Тугой ветер натянул пространство, уперся в грудь Демину, оборвав его шаг, дождь понесся над землей, будто лег на ветер, и вдруг исчез. Ветер ушел ввысь, разорвал и разметал серую наволочь, обнажилась грифельно-белесая рыхлость, в которой ворочались не обретавшие форму громозды, оттуда вырвался разящий блеск, задержавшись точками слепоты в зрачках, гром и ливень рухнули одновременно.
Ослепленный, оглушенный, сбитый с толку, Демин пришел в себя меж гранитных плит и металлических оград старого церковного кладбища. Над кладбищем смыкались кроны высоченных вязов, задерживая ливень. Демин вытер лицо носовым платком, проморгался. Перед ним был старый гранитный голбец с золоченой, почти осыпавшейся надписью: «Драгоценному супругу – безутешная вдова». Вон как – драгоценному!.. От безутешной!.. Надпись была с буквой «ять». Давно истлели в земле гробы и заключенная в них плоть, а память о далекой супружеской любви жива и поныне. Ах, как хорошо оставить по себе безутешную вдову! Демин представил себе черный вдовий, плотно повязанный платок, из траурной рамы с тихой скорбью глядят теплые карие глаза, и одинокая слеза вычерчивает дорожку по крутой скуле. До чего легко и удобно вместилась Лиза в примечтанный образ!..
Демин заметил свет, пробивающийся из церковных дверей. Шла служба, очевидно, всенощная. Демин не больно разбирался в обрядах, в церковь он ни ногой. Не только потому, что был членом партии. Разве не бывает таких – с партийным билетом в кармане, – что и детей крестят, и покойников отпевают, и куличи святят, а схваченные за руку, трусливо брусят, что в бога на иконах не верят, но допускают что-то такое высшее. Демин не успел обрести веру в раннем детстве, а вся последующая жизнь с войной, голодом, разрухой, трудом и усталостью, личными неудачами не могла убедить его в существовании бога. Демин был знаком с батюшкой, недавно заменившим совсем одряхлевшего священника. Он наивно спрашивал у Демина разрешение на заказ Федосеичу какой-нибудь вьюшки или дверного засова. Опираясь внутренне на свое знакомство с попом, Демин счел удобным зайти в церковь погреться.
Шла служба. Демин следил за уверенными и хоть не торопливыми, но слишком деловыми движениями батюшки, человека лет сорока, с худым скуластым лицом, слушал его теноровый, жестковатый голос и удивлялся: нормальный мужик, небось в армии отслужил, почему же выбрал окольную тропку, идущую мимо всего, чем дышит страна, а ведь мог бы и в сельском хозяйстве работать, и в школе преподавать. У него семья есть, дочка с сыном – школьники, еще не успел их с прежнего места перевезти, поди, ребятишкам не больно ловко, что их отец долгогривый.

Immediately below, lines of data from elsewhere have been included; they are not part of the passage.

-- ==== Sys2Proof/Machine/Commands.lean ====
section
/-! DEFINITION. Engine commands: shape records (spec 09 R246), copies, gathers, collectives and their queues (05 R125-R130,
15 R407-R413), their faults (16 R431, R432), futures (09 R242, 15 R415, R416). An engine moves one element at a time
(LOG 6). -/

namespace Sys2Proof.Machine

/-! ## Shape records (R245, R246, R398) -/

/-- Base of a shape record. -/
def shBase (r : Nat) : Nat := field r 456 56
/-- Space code. -/
def shSpace (r : Nat) : Nat := field r 453 3
/-- Rank. -/
def shRank (r : Nat) : Nat := field r 450 3
/-- Format code. -/
def shFmt (r : Nat) : Nat := field r 446 4
/-- Extent k. -/
def shExt (r k : Nat) : Nat := field r (286 + 32 * k) 32
/-- Stride k in bytes; dimension 0 is contiguous. -/
def shStride (r k : Nat) : Nat := if k = 0 then fmtBytes (shFmt r) else field r (126 + 40 * (k - 1)) 40
/-- Box length k. -/
def shBox (r k : Nat) : Nat := field r (86 + 8 * k) 8 + 1
/-- The dimension traversed j-th, innermost first. -/
def shOrder (r j : Nat) : Nat := field r (71 + 3 * j) 3
/-- Swizzle. -/
def shSwz (r : Nat) : Nat := field r 68 3
/-- Rotation code. -/
def shRot (r : Nat) : Nat := field r 64 4

/-- Dimensions of a record in its order. -/
def shDims (r : Nat) : List Nat := (List.range (shRank r)).map (shOrder r)

/-- Whether a command accepts a record whose row is `row` elements long; the Order and Fill of a `cpyt` destination are
ignored (R246, R398, R410). -/
def shOk (r row : Nat) (dst : Bool) : Bool :=
  let es := fmtBytes (shFmt r)
  let n := shRank r
  decide (shSpace r ≤ 2) && decide (1 ≤ n) && decide (n ≤ 5) && decide (shFmt r ≤ 13) && field r 0 30 == 0
    && (List.range n).all (fun k => shExt r k != 0 && shStride r k % es == 0)
    && (dst || ((List.range n).all (fun d => (shDims r).contains d) && field r 62 2 != 3))
    && decide (shSwz r ≤ 3) && (shRot r == 0 || row * es % 16 == 0)

/-- The fill of a record. -/
def shFill (r : Nat) : Nat :=
  match field r 62 2 with
  | 1 => ((fmtFloat (shFmt r)).map Fmt.cnan).getD 0
  | 2 => field r 30 32 % 2 ^ (8 * fmtBytes (shFmt r))
  | _ => 0

/-- Address of an element, none when it is out of bounds. In a scratchpad the byte `o` of box row `m` is rotated, then
swizzled. -/
def elemAt (r row : Nat) (x : Nat → Int) (m o : Nat) : Option Nat :=
  if (List.range (shRank r)).all (fun k => decide (0 ≤ x k) && decide (x k < shExt r k)) then
    let a := (List.range (shRank r)).foldl (fun a k => a + (x k).toNat * shStride r k) (shBase r)
    if shSpace r = 0 then some (a % 2 ^ 64)
    else
      let nch := row * fmtBytes (shFmt r) / 16
      let j := o / 16 % nch
      let a1 := if shRot r = 0 then a else a + (j + shRot r * m) % nch * 16 - j * 16
      some ((a1 ^^^ (m % 2 ^ shSwz r * 16)) % 2 ^ 64)
  else none

/-- Space of a code. -/
def spaceOf (c : Nat) : Space := if c = 0 then .glob else if c = 1 then .team else .clu

/-! ## The elements of a command, in its order (R409-R411) -/

/-- One move: source (none for the fill), destination (none when it is not written), bytes, fill. -/
structure Move where
  src : Option (Space × Nat)
  dst : Option (Space × Nat)
  n : Nat
  fill : Nat := 0
  deriving Repr, Inhabited

/-- Offset of element k in each dimension of a box: dimension and offset, innermost first. -/
def boxOffsets (r : Nat) : List Nat → Nat → List (Nat × Nat)
  | [], _ => []
  | d :: ds, k => (d, k % shBox r d) :: boxOffsets r ds (k / shBox r d)

/-- Elements of a command. -/
def CmdBody.count : CmdBody → Nat
  | .cpyt src _ _ _ => (shDims src).foldl (fun n d => n * shBox src d) 1
  | .cpyl _ _ _ _ len => len
  | .gath src _ _ n _ => n * shBox src 0
  | .coll buf _ _ _ _ => shExt buf 0

/-- The move at a place of a command; `idx` is the row index read for it. -/
def CmdBody.move (b : CmdBody) (pos idx : Nat) : Move :=
  match b with
  | .cpyt src dst so do_ =>
    let es := fmtBytes (shFmt src)
    let offs := boxOffsets src (shDims src) pos
    let e : Nat → Nat := fun d => ((offs.find? (fun p => p.1 == d)).map (·.2)).getD 0
    let m := match offs with
      | _ :: p :: _ => p.2
      | _ => 0
    { src := (elemAt src (shBox src 0) (fun k => so.getD k 0 + (e k : Int)) m (e 0 * es)).map (fun a => (spaceOf (shSpace src), a))
      dst := (elemAt dst (shBox src 0) (fun k => do_.getD k 0 + (e k : Int)) m (e 0 * es)).map (fun a => (spaceOf (shSpace dst), a))
      n := es, fill := shFill src }
  | .cpyl src dst ss ds len =>
    let s := (src + pos) % 2 ^ 64
    let d := (dst + pos) % 2 ^ 64
    { src := some (ss, s), dst := some (ds, d), n := min (len - pos) (min (128 - s % 128) (128 - d % 128)) }
  | .gath src dst _ _ row =>
    let es := fmtBytes (shFmt src)
    let w := shBox src 0
    let j := pos / w
    let e := pos % w
    let at_ := fun (r : Nat) (y : Int) => elemAt r w (fun k => if k = 0 then (e : Int) else y) j (e * es)
    { src := (at_ src idx).map (fun a => (spaceOf (shSpace src), a))
      dst := (at_ dst (row + j)).map (fun a => (spaceOf (shSpace dst), a))
      n := es, fill := shFill src }
  | .coll buf _ _ _ _ =>
    let es := fmtBytes (shFmt buf)
    let a := (shBase buf + pos * es) % 2 ^ 64
    { src := some (.glob, a), dst := some (.glob, a), n := es }

/-- How far a move takes the place. -/
def CmdBody.stride (b : CmdBody) (m : Move) : Nat :=
  match b with
  | .cpyl _ _ _ _ _ => m.n
  | _ => 1

/-! ## Accesses of the engines -/

/-- Context of a command's accesses (R127, R452). -/
def Command.ctx (c : Command) : AccCtx :=
  { agent := if c.engine < 320 then .copyEngine (c.engine - 256) else .collEngine (c.engine - 320)
    req := if c.engine < 320 then .clu (c.engine - 256) else .die (c.engine - 320)
    core := c.core, asid := c.asid, sup := c.super, grid := c.grid, team := c.team, vector := true, engine := true }

/-- What an access of a command gives. -/
inductive CmdAcc where
  | ok (s : State) (bs : List Byte) (stamp : Nat × Nat)
  | fault (s : State) (cause kind tval payload : Nat)
  | wait (s : State)
  | ask (s : State) (pa : Nat)
  deriving Repr, Inhabited

/-- The answer of performing a target, for an access at ea. -/
def Perf.cmd (p : Perf) (ea : Nat) : CmdAcc :=
  match p with
  | .ok bs lo hi s => .ok s bs (lo, hi)
  | .poison k s => .fault s 11 k ea 0
  | .contain w s => .fault s 10 (field w 104 8) (faultVal 10 0 w) w
  | .busy s => .wait s
  | .ext parts _ _ _ s => .ask s ((parts.head?.map (·.pa)).getD 0)

/-- The answer of an access whose pieces go out one by one. -/
def Reach.cmd (x : Reach) (unit ea : Nat) : CmdAcc :=
  match x with
  | .ok bs s => .ok (s.endAway unit) bs (0, 0)
  | .fault cause k p s => .fault (s.endAway unit) cause k (if cause = 10 then faultVal 10 0 p else ea) p
  | .wait s => .wait s

/-- Unit of an engine's accesses whose pieces go out one by one: those that lie on two pages. -/
def Command.away (c : Command) : Nat := 1000 + c.engine

/-- Read for a command. -/
def Command.read (c : Command) (s : State) (sp : Space) (ea n : Nat) : CmdAcc :=
  match s.resolve c.ctx sp ea n .load true with
  | .ok (.phys (z :: y :: zs)) s1 =>
    if (s1.outParts c.ctx false 0 (z :: y :: zs)).isEmpty then (s1.readTarget c.ctx (.phys (z :: y :: zs))).cmd ea
    else (s1.reachRead c.ctx c.away (.phys (z :: y :: zs))).cmd c.away ea
  | .ok t s1 => (s1.readTarget c.ctx t).cmd ea
  | .fault cause k a s1 => .fault s1 cause k a 0
  | .parked s1 => .wait s1

/-- Write for a command. -/
def Command.write (c : Command) (s : State) (sp : Space) (ea : Nat) (bs : List Byte) : CmdAcc :=
  match s.resolve c.ctx sp ea bs.length .store true with
  | .ok (.phys (z :: y :: zs)) s1 =>
    if (s1.outParts c.ctx true 0 (z :: y :: zs)).isEmpty then (s1.writeTarget c.ctx (.phys (z :: y :: zs)) bs).cmd ea
    else (s1.reachWrite c.ctx c.away (.phys (z :: y :: zs)) bs).cmd c.away ea
  | .ok t s1 => (s1.writeTarget c.ctx t bs).cmd ea
  | .fault cause k a s1 => .fault s1 cause k a 0
  | .parked s1 => .wait s1

/-! ## Futures (R242, R415) -/

/-- A new future for an operation. -/
def State.newFuture (s : State) (op : FutOp) : State × Nat :=
  ({ s with nextFuture := s.nextFuture + 1, futures := AMap.set s.futures s.nextFuture { op := op } }, s.nextFuture)

/-- Tag a register with a future: it holds the handle until the status arrives. -/
def Holder.tagWith (h : Holder) (d f : Nat) : Holder :=
  let h1 := h.writeS d (BitVec.ofNat 32 f)
  { h1 with tags := AMap.set h1.tags d f }

/-- A status arrives at the register that a holder has tagged with the future. -/
def Holder.land (h : Holder) (f status : Nat) : Holder :=
  match List.find? (fun (p : Nat × Nat) => p.2 == f) h.tags with
  | none => h
  | some (r, _) =>
    let h1 := h.writeS r (BitVec.ofNat 32 status)
    { h1 with landed := h1.landed ++ [r] }

/-- Change every holder of the package: in slots, in pieces, in the save area. -/
def State.mapHolders (s : State) (f : Holder → Holder) : State :=
  { s with
    cores := s.cores.map (fun p => (p.1, { p.2 with
      slots := p.2.slots.map (fun x => (x.1, f x.2))
      pieces := p.2.pieces.map (fun x => { x with holder := f x.holder }) }))
    ctl := { s.ctl with
      saved := s.ctl.saved.map (fun x => (x.1, x.2.1, f x.2.2))
      savedCores := s.ctl.savedCores.map (fun p => (p.1, { p.2 with
        pieces := p.2.pieces.map (fun x => { x with holder := f x.holder }) })) } }

/-- The slot whose holder is blocked in reading a register that a future tags (R130, R242). -/
def State.tagReader (s : State) (fut : Nat) : Option (Nat × Nat) :=
  s.cores.findSome? (fun p => (List.find? (fun (x : Nat × Holder) => match x.2.status with
    | .blocked (.tag r) => AMap.find? x.2.tags r == some fut
    | _ => false) p.2.slots).map (fun x => (p.1, x.1)))

/-- FUTURE_COMPLETE: the status lands; nobody is left to take it when the register has been written since. A holder blocked in
reading the register observes the completion. -/
def execFutureComplete (fut status : Nat) (s : State) : Out :=
  match AMap.find? s.futures fut with
  | none => .next s
  | some x =>
    let s1 := match s.tagReader fut with
      | some (g, q) => s.observe g q x.stamp
      | none => s
    .next ({ s1 with futures := AMap.erase s1.futures fut }.mapHolders (fun h => h.land fut (status % 2 ^ 32)))

/-- `fwait`. -/
def fwaitOn (i : Instr) (a : Nat) (s : State) (g q : Nat) (h : Holder) : State :=
  if AMap.has h.tags a then s.block g q h (.future a)
  else
    (s.observe g q h.cmdStamp).retire g q i { h with
      landed := h.landed.filter (· != a), watchdog := if h.status = .ready then h.watchdog else 0 }

/-- `fwait`. -/
def execFwait (a : Nat) (s : State) : Out := issue (.fwait a) s fun g q h => .next (fwaitOn (.fwait a) a s g q h)

/-- `ftest`: an untagged register leaves D as it is. -/
def execFtest (d a : Nat) (s : State) : Out :=
  issue (.ftest d a) s fun g q h =>
    if AMap.has h.tags a then .next (s.retire g q (.ftest d a) (h.writeS d 0#32))
    else if h.landed.contains a then
      .next ((s.observe g q h.cmdStamp).retire g q (.ftest d a) ({ h with landed := h.landed.filter (· != a) }.writeS d 1#32))
    else .next (s.retire g q (.ftest d a) h)

/-! ## The life of a command (R407-R409, R416, R431) -/

/-- Whether a pending trap is the fault of a command. -/
def PendTrap.ofCmd (t : PendTrap) (c : Command) : Bool := t.engine && t.queue == c.queue && t.command == c.seq

/-- Where the holder that issued a command is now, when it is in a slot. -/
def State.cmdSlot (s : State) (id : Nat) : Option (Nat × Nat) :=
  s.cores.findSome? (fun p =>
    (List.find? (fun (x : Nat × Holder) => x.2.cmds.contains id) p.2.slots).map (fun x => (p.1, x.1)))

/-- Whether that holder still exists: in a slot, as a piece, or saved. -/
def State.cmdOwned (s : State) (id : Nat) : Bool :=
  (s.cmdSlot id).isSome || s.cores.any (fun p => p.2.pieces.any (fun x => x.holder.cmds.contains id))
    || s.ctl.saved.any (fun x => x.2.2.cmds.contains id)
    || s.ctl.savedCores.any (fun p => p.2.pieces.any (fun x => x.holder.cmds.contains id))

/-- Replace a command. -/
def State.setCmd (s : State) (id : Nat) (c : Command) : State :=
  { s with commands := if AMap.has s.commands id then AMap.set s.commands id c else s.commands }

/-- The commands that wait for one. -/
def State.dependents (s : State) (id : Nat) : List Nat := (s.commands.filter (fun p => p.2.deps.contains id)).map (·.1)

/-- The counter's add of 1 (R407): the state after it, an error while its line is busy. -/
def countUp (s : State) (c : Command) : Except State State :=
  match c.cnt with
  | none => .ok s
  | some (pa, attr) =>
    let t := Target.phys [⟨pa, 8, { asid := 0, va := 0, size := 0, pa := 0, attr := attr }⟩]
    match s.atomicTarget c.ctx t .add .n64 1 0 with
    | (.busy s1, _) => .error s1
    | (.ok _ _ _ s1, _) => .ok s1
    | (.poison _ s1, _) | (.contain _ s1, _) => .ok s1
    | (.ext parts _ _ _ s1, _) =>
      .ok (parts.foldl (fun s p => engineAsk s c.ctx.agent c.engine 65534 p.pa (.atomic .add .n64 1 0)) s1)

/-- The operation of a journal entry completes with a status (R452, R456). -/
def State.packetDone (s : State) (p status : Nat) : State :=
  (s.updCtl (fun k => { k with journal := AMap.upd k.journal p {} (fun e => { e with
      status := status
      ended := true
      result := if e.type = 2 ∨ e.type = 7 ∨ e.type = 8 then status else e.result }) })).push
    [.packetComplete p]

/-! ## Stopping and recording an engine (R481, R482) -/

/-- Debug registers of the engine of a command. -/
def State.engineOf (s : State) (c : Command) : EngineDebug :=
  if c.engine < 320 then (s.cluster (c.engine - 256)).eng else (s.die (c.engine - 320)).eng

/-- Change them. -/
def State.updEngine (s : State) (c : Command) (f : EngineDebug → EngineDebug) : State :=
  if c.engine < 320 then s.updCluster (c.engine - 256) (fun x => { x with eng := f x.eng })
  else s.updDie (c.engine - 320) (fun x => { x with eng := f x.eng })

/-- Engine code of a tile task's name: 1 copy, 2 collective. -/
def Command.engineCode (c : Command) : Nat := if c.engine < 320 then 1 else 2

/-- Whether an enabled ESTOP names a command, and stops after it or before. -/
def State.stopsAt (s : State) (c : Command) (after : Bool) : Bool :=
  let e := (s.engineOf c).estop
  bitN e 0 && bitN e 1 == after && field e 96 32 == (s.grid c.grid).number % 2 ^ 32 && field e 48 48 == c.team
    && field e 44 4 == c.queue && field e 12 32 == c.seq % 2 ^ 32 && field e 10 2 == c.engineCode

Подсобляли священнику две черные легконогие старухи из церковной десятки. Еще шесть-семь старух истово молились и клали поклоны. Негусто. Да кто потащится по такой погоде в церковь? Мать, впрочем, говорила, что и в любое время тут пустовато. Как только держится приход при такой слабой посещаемости?.. Набрав в грудь медово-восковитого духа, Демин двинулся в глубь храма, где было теплее, но тут окончилась служба.
Разоблачившись в ризнице, стройный и тонкий в черном стихаре, священник подошел к Демину поздороваться. Не желая быть заподозренным в религиозном усердии, Демин поспешил сообщить, что пробирается в Усково, а в храме укрылся от ливня.
Чуть приметная улыбка тронула бледные губы батюшки.
– Лишь важная цель может погнать человека за порог в такую непогодь.
– Куда уж важнее!.. – пробормотал Демин, которому показалось, что поп видит его насквозь.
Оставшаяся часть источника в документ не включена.